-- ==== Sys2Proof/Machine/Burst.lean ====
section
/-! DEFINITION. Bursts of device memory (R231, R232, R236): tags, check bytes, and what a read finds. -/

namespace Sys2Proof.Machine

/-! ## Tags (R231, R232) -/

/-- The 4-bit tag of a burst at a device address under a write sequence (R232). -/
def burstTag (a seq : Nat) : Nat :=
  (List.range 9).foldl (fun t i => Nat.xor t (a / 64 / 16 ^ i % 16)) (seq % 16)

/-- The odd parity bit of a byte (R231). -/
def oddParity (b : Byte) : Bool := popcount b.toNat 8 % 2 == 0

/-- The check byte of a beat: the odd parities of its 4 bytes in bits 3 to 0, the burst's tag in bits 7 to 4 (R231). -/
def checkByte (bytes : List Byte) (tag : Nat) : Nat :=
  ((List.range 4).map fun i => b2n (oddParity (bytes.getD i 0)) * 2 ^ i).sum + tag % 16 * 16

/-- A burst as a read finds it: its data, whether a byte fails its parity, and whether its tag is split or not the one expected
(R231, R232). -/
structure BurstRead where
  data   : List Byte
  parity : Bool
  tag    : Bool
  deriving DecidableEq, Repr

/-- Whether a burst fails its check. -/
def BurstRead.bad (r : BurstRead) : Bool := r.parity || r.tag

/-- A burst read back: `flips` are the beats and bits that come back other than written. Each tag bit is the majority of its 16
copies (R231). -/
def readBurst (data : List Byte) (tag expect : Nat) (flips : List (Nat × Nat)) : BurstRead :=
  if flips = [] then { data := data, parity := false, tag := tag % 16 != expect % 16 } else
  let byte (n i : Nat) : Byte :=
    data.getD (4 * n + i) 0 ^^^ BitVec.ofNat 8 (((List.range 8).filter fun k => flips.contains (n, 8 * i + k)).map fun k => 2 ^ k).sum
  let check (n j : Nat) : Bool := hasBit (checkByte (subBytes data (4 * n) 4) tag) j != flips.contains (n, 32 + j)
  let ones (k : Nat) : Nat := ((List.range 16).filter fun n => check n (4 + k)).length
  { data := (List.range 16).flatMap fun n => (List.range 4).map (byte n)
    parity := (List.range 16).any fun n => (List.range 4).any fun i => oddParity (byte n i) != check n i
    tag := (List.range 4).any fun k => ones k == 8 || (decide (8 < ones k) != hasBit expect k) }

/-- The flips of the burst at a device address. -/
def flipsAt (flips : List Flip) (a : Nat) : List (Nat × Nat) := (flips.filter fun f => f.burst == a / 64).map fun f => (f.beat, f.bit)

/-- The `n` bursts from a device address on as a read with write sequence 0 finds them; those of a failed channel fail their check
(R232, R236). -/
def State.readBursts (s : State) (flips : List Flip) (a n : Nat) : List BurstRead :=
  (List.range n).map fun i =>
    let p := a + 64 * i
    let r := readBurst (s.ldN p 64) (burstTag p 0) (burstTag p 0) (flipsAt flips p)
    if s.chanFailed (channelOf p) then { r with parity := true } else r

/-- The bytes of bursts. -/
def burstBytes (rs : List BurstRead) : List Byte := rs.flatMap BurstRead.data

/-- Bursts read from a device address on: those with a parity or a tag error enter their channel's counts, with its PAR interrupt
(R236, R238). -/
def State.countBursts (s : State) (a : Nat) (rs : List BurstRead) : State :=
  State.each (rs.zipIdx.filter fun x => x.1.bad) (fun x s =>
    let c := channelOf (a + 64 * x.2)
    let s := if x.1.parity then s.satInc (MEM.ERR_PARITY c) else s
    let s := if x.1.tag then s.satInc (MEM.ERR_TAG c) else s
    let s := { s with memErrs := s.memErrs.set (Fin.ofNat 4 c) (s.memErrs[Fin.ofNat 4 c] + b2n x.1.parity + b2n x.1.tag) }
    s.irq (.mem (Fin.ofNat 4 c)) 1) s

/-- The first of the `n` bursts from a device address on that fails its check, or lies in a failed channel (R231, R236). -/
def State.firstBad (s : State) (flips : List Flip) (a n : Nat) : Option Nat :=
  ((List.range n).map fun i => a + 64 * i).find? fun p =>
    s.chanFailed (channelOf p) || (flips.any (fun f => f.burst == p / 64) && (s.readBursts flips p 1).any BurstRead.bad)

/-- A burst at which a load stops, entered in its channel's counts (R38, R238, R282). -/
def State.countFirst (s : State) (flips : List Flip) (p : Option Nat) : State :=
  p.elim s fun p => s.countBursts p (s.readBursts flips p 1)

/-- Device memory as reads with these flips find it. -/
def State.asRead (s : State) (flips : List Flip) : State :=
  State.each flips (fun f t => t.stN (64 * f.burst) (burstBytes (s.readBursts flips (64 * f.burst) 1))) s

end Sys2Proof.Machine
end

> ACTIVITY
An exact copy of the data is needed, running from its first line through the line that holds "(R231, R232) -/", and nothing beyond that.

> RESULT OF THIS EXERCISE
-- ==== Sys2Proof/Machine/Burst.lean ====
section
/-! DEFINITION. Bursts of device memory (R231, R232, R236): tags, check bytes, and what a read finds. -/

namespace Sys2Proof.Machine

/-! ## Tags (R231, R232) -/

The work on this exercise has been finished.